Трудно подобрать слова, чтобы выразить все величие и зна чимость Николая Михайловича как для Украины, так и для мировой медицины. Это — человек-эпоха, образец интеллекта и профессионализма. Во времена Системы он был одним из немногих, кто мог остаться самим собой. «Наверное, не было, нет и не будет бескорыстнее врача, чем Николай Амосов, — говорит его коллега и друг академик Исаак Трахтенберг. — За свою жизнь он прооперировал более 50 тысяч человек и ни разу не позволил себе взять даже скромного подарка. Он даже повесил при входе в свой институт объявление: «От пациентов подарки не берем». Возможность спасти жизнь была для него истинным счастьем. «Да, я счастливый человек», — говорил он иногда своим друзьям. Хотя многим его подчиненным так не казалось. Они просто не знали, что под суровой маской скрывался искренний, добрый, уязвимый и бесконечно бескорыстный человек.
«Мама родила меня 6 декабря 1913 года, — этими словами открывается «Энциклопедия Амосова», последний труд великого ученого. — Она была акушеркой в северной деревне, недалеко от Череповца. Отец ушел на войну, а когда вернулся, то скоро нас покинул. Жили очень скудно, но моя мама никогда не брала подарков от рожениц и осталась для меня примером на всю жизнь». Жизненный путь Николая Михайловича нельзя назвать легким, но зато с уверенностью — невероятно интересным. После школ ы он поступил в механическ ий техникум, потом — работал в Архангельске начальником смены на электростанции при лесопильном заводе. В 22 года — через год после женитьбы — поступил в медицинский институт. И за первый год обучения окончил два курса. Все время обучения подрабатывал преподаванием. А закончив институт с отличием, поступил в аспирантуру, хоть и не по физиологии, которая ему очень нравилась, а по хирургии. Параллельно с медициной продолжал учиться в Заочном институте, и для диплома по собственному желанию делал проект большого аэроплана с паровой турбиной. Надеялся, что его примут в производство, но не приняли. Зато инженером с отличием Николай Амосов стал.
В 1940 году он устроился ординатором-хирургом, делал операции на органах живота.
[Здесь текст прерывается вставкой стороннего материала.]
/-- The port values that ask for a command: its index and its operands (10_state.md R26); none for a response row. -/
def encodePorts : Instr → Option EncPorts
  | .rdEncCarry id => some ⟨0, id, 0⟩
  | .rdEncAdd id => some ⟨1, id, 0⟩
  | .rdSpeed id => some ⟨2, id, 0⟩
  | .rdPulses id => some ⟨3, id, 0⟩
  | .rdIo id => some ⟨4, id, 0⟩
  | .rdEncRaw id => some ⟨5, id, 0⟩
  | .rdAngleErr id => some ⟨6, id, 0⟩
  | .rdEn id => some ⟨7, id, 0⟩
  | .rdProtect id => some ⟨8, id, 0⟩
  | .setMode id mode => some ⟨9, id, mode.setWidth 56⟩
  | .setCurrent id ma => some ⟨10, id, ma.setWidth 56⟩
  | .setMicrostep id mstep => some ⟨11, id, mstep.setWidth 56⟩
  | .setEnActive id pol => some ⟨12, id, pol.setWidth 56⟩
  | .setDir id dir => some ⟨13, id, dir.setWidth 56⟩
  | .setAutoSleep id en => some ⟨14, id, en.setWidth 56⟩
  | .setProtect id en => some ⟨15, id, en.setWidth 56⟩
  | .setInterp id en => some ⟨16, id, en.setWidth 56⟩
  | .setHoldCurrent id pct => some ⟨17, id, pct.setWidth 56⟩
  | .setBusRate id rate => some ⟨18, id, rate.setWidth 56⟩
  | .setBusAddr id addr => some ⟨19, id, addr.setWidth 56⟩
  | .setResponse id respond active => some ⟨20, id, (respond ++ active).setWidth 56⟩
  | .setGroupAddr id group => some ⟨21, id, group.setWidth 56⟩
  | .setKeyLock id en => some ⟨22, id, en.setWidth 56⟩
  | .setHome id trig dir speed endlim mode => some ⟨23, id, (trig ++ dir ++ speed ++ endlim ++ mode).setWidth 56⟩
  | .goHome id => some ⟨24, id, 0⟩
  | .setZero id => some ⟨25, id, 0⟩
  | .setZeroMode id mode en speed dir => some ⟨26, id, (mode ++ en ++ speed ++ dir).setWidth 56⟩
  | .rdParam id idx => some ⟨27, id, idx.setWidth 56⟩
  | .speed id dir speed acc => some ⟨28, id, (dir ++ speed ++ acc).setWidth 56⟩
  | .stopSpeed id acc => some ⟨29, id, acc.setWidth 56⟩
  | .moveRel id dir speed acc pulses => some ⟨30, id, (dir ++ speed ++ acc ++ pulses).setWidth 56⟩
  | .stopRel id acc => some ⟨31, id, acc.setWidth 56⟩
  | .moveAbs id speed acc pos => some ⟨32, id, (speed ++ acc ++ pos).setWidth 56⟩
  | .stopAbs id acc => some ⟨33, id, acc.setWidth 56⟩
  | .moveAxis id speed acc axis => some ⟨34, id, (speed ++ acc ++ axis).setWidth 56⟩
  | .stopAxis id acc => some ⟨35, id, acc.setWidth 56⟩
  | .restore id => some ⟨36, id, 0⟩
  | .restart id => some ⟨37, id, 0⟩
  | .estop id => some ⟨38, id, 0⟩
  | .calibrate id => some ⟨39, id, 0⟩
  | .resp30 => none
  | .resp31 => none
  | .resp32 => none
  | .resp33 => none
  | .resp34 => none
  | .resp35 => none
  | .resp39 => none
  | .resp3A => none
  | .resp3E => none
  | .resp82 => none
  | .resp83 => none
  | .resp84 => none
  | .resp85 => none
  | .resp86 => none
  | .resp87 => none
  | .resp88 => none
  | .resp89 => none
  | .resp9B => none
  | .resp8A => none
  | .resp8B => none
  | .resp8C => none
  | .resp8D => none
  | .resp8F => none
  | .resp90 => none
  | .resp91 => none
  | .resp92 => none
  | .resp9A => none
  | .respF6 => none
  | .respFD => none
  | .respFE => none
  | .respF5 => none
  | .resp3F => none
  | .resp41 => none
  | .respF7 => none
  | .resp80 => none
  | .respOther _ => none

/-- `match` and `mask` of an instruction's row in opcode_table.json, lane by lane (30_encoding.md R86): a frame of the
row satisfies `frame AND mask = match`. A response row has them for lane 0 only, and the fallback none. -/
def rowPattern : Instr → List Byte × List Byte
  | .rdEncCarry _ => ([0x30, 0x00], [0xFF, 0x00])
  | .rdEncAdd _ => ([0x31, 0x00], [0xFF, 0x00])
  | .rdSpeed _ => ([0x32, 0x00], [0xFF, 0x00])
  | .rdPulses _ => ([0x33, 0x00], [0xFF, 0x00])
  | .rdIo _ => ([0x34, 0x00], [0xFF, 0x00])
  | .rdEncRaw _ => ([0x35, 0x00], [0xFF, 0x00])
  | .rdAngleErr _ => ([0x39, 0x00], [0xFF, 0x00])
  | .rdEn _ => ([0x3A, 0x00], [0xFF, 0x00])
  | .rdProtect _ => ([0x3E, 0x00], [0xFF, 0x00])
  | .setMode _ _ => ([0x82, 0x00, 0x00], [0xFF, 0x00, 0x00])
  | .setCurrent _ _ => ([0x83, 0x00, 0x00, 0x00], [0xFF, 0x00, 0x00, 0x00])
  | .setMicrostep _ _ => ([0x84, 0x00, 0x00], [0xFF, 0x00, 0x00])
  | .setEnActive _ _ => ([0x85, 0x00, 0x00], [0xFF, 0x00, 0x00])
  | .setDir _ _ => ([0x86, 0x00, 0x00], [0xFF, 0x00, 0x00])
  | .setAutoSleep _ _ => ([0x87, 0x00, 0x00], [0xFF, 0x00, 0x00])
  | .setProtect _ _ => ([0x88, 0x00, 0x00], [0xFF, 0x00, 0x00])
  | .setInterp _ _ => ([0x89, 0x00, 0x00], [0xFF, 0x00, 0x00])
  | .setHoldCurrent _ _ => ([0x9B, 0x00, 0x00], [0xFF, 0x00, 0x00])
  | .setBusRate _ _ => ([0x8A, 0x00, 0x00], [0xFF, 0x00, 0x00])
  | .setBusAddr _ _ => ([0x8B, 0x00, 0x00, 0x00], [0xFF, 0x00, 0x00, 0x00])
  | .setResponse _ _ _ => ([0x8C, 0x00, 0x00, 0x00], [0xFF, 0x00, 0x00, 0x00])
  | .setGroupAddr _ _ => ([0x8D, 0x00, 0x00, 0x00], [0xFF, 0x00, 0x00, 0x00])
  | .setKeyLock _ _ => ([0x8F, 0x00, 0x00], [0xFF, 0x00, 0x00])
  | .setHome _ _ _ _ _ _ => ([0x90, 0x00, 0x00, 0x00, 0x00, 0x00, 0x00, 0x00], [0xFF, 0x00, 0x00, 0x00, 0x00, 0x00, 0x00, 0x00])
  | .goHome _ => ([0x91, 0x00], [0xFF, 0x00])
  | .setZero _ => ([0x92, 0x00], [0xFF, 0x00])
  | .setZeroMode _ _ _ _ _ => ([0x9A, 0x00, 0x00, 0x00, 0x00, 0x00], [0xFF, 0x00, 0x00, 0x00, 0x00, 0x00])
  | .rdParam _ _ => ([0x00, 0x00, 0x00], [0xFF, 0x00, 0x00])
  | .speed _ _ _ _ => ([0xF6, 0x00, 0x00, 0x00, 0x00], [0xFF, 0x70, 0x00, 0x00, 0x00])
  | .stopSpeed _ _ => ([0xF6, 0x00, 0x00, 0x00, 0x00], [0xFF, 0xFF, 0xFF, 0x00, 0x00])
  | .moveRel _ _ _ _ _ => ([0xFD, 0x00, 0x00, 0x00, 0x00, 0x00, 0x00, 0x00], [0xFF, 0x70, 0x00, 0x00, 0x00, 0x00, 0x00, 0x00])
  | .stopRel _ _ => ([0xFD, 0x00, 0x00, 0x00, 0x00, 0x00, 0x00, 0x00], [0xFF, 0xFF, 0xFF, 0x00, 0xFF, 0xFF, 0xFF, 0x00])
  | .moveAbs _ _ _ _ => ([0xFE, 0x00, 0x00, 0x00, 0x00, 0x00, 0x00, 0x00], [0xFF, 0x00, 0x00, 0x00, 0x00, 0x00, 0x00, 0x00])
  | .stopAbs _ _ => ([0xFE, 0x00, 0x00, 0x00, 0x00, 0x00, 0x00, 0x00], [0xFF, 0xFF, 0xFF, 0x00, 0xFF, 0xFF, 0xFF, 0x00])
  | .moveAxis _ _ _ _ => ([0xF5, 0x00, 0x00, 0x00, 0x00, 0x00, 0x00, 0x00], [0xFF, 0x00, 0x00, 0x00, 0x00, 0x00, 0x00, 0x00])
  | .stopAxis _ _ => ([0xF5, 0x00, 0x00, 0x00, 0x00, 0x00, 0x00, 0x00], [0xFF, 0xFF, 0xFF, 0x00, 0xFF, 0xFF, 0xFF, 0x00])
  | .restore _ => ([0x3F, 0x00], [0xFF, 0x00])
  | .restart _ => ([0x41, 0x00], [0xFF, 0x00])
  | .estop _ => ([0xF7, 0x00], [0xFF, 0x00])
  | .calibrate _ => ([0x80, 0x00, 0x00], [0xFF, 0xFF, 0x00])
  | .resp30 => ([0x30], [0xFF])
  | .resp31 => ([0x31], [0xFF])
  | .resp32 => ([0x32], [0xFF])
  | .resp33 => ([0x33], [0xFF])
  | .resp34 => ([0x34], [0xFF])
  | .resp35 => ([0x35], [0xFF])
  | .resp39 => ([0x39], [0xFF])
  | .resp3A => ([0x3A], [0xFF])
  | .resp3E => ([0x3E], [0xFF])
  | .resp82 => ([0x82], [0xFF])
  | .resp83 => ([0x83], [0xFF])
  | .resp84 => ([0x84], [0xFF])
  | .resp85 => ([0x85], [0xFF])
  | .resp86 => ([0x86], [0xFF])
  | .resp87 => ([0x87], [0xFF])
  | .resp88 => ([0x88], [0xFF])
  | .resp89 => ([0x89], [0xFF])
  | .resp9B => ([0x9B], [0xFF])
  | .resp8A => ([0x8A], [0xFF])
  | .resp8B => ([0x8B], [0xFF])
  | .resp8C => ([0x8C], [0xFF])
  | .resp8D => ([0x8D], [0xFF])
  | .resp8F => ([0x8F], [0xFF])
  | .resp90 => ([0x90], [0xFF])
  | .resp91 => ([0x91], [0xFF])
  | .resp92 => ([0x92], [0xFF])
  | .resp9A => ([0x9A], [0xFF])
  | .respF6 => ([0xF6], [0xFF])
  | .respFD => ([0xFD], [0xFF])
  | .respFE => ([0xFE], [0xFF])
  | .respF5 => ([0xF5], [0xFF])
  | .resp3F => ([0x3F], [0xFF])
  | .resp41 => ([0x41], [0xFF])
  | .respF7 => ([0xF7], [0xFF])
  | .resp80 => ([0x80], [0xFF])
  | .respOther _ => ([], [])

end Sys2Proof
end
Во время войны был назначен ведущим хирургом в полевой подвижной госпиталь, где и прошел войну с Германией и Японией. «Я занимался лечением огнестрельных переломов бедра и ранений суставов. Разработал свои методы операций. В канцелярской книге, от руки, писал первую кандидатскую диссертацию. Я представил ее в Московский мединститут, но так как до того диссертаций никогда не видел, неудивительно, что эксперты ее забраковали». В январе 1944 года Николай Амосов женился на операционной сестре — Лиде Денисенко. «Моя вторая жена, — пишет великий ученый, — была героической девушкой и отличной сестрой. В 1941 году она попала в окружение и месяц с подругой плутала по лесам, пока партизаны не перевели ее через линию фронта». После реформирования госпиталя Николай Михайлович с Лидой попали в Манчжурию — лечить японцев, больных тифом в лагере военнопленных, где он и встретил своего друга — главного хирурга А. Бочарова. Тот помог ему уйти из армии дальнего Востока и назначил ординатором в окружной госпиталь. Потом совсем недолго они с женой жили в Москве, а затем бывшая госпитальная сестра из Брянска Л. Быкова устроила Амосова заведующим отделением в областную больницу. Там и началось его восхождение. Операции, разработка новых методик, конференции, защиты кандидатской, а вскоре и докторской диссертаций. «Тут подвернулся Киев. Я сделал доклад в институте туберкулеза, и его директор А. Мамолат пригласил к себе работать. Сначала все здесь мне не нравилось: и работа, и квартира, и коллеги, но со временем проблемы решились».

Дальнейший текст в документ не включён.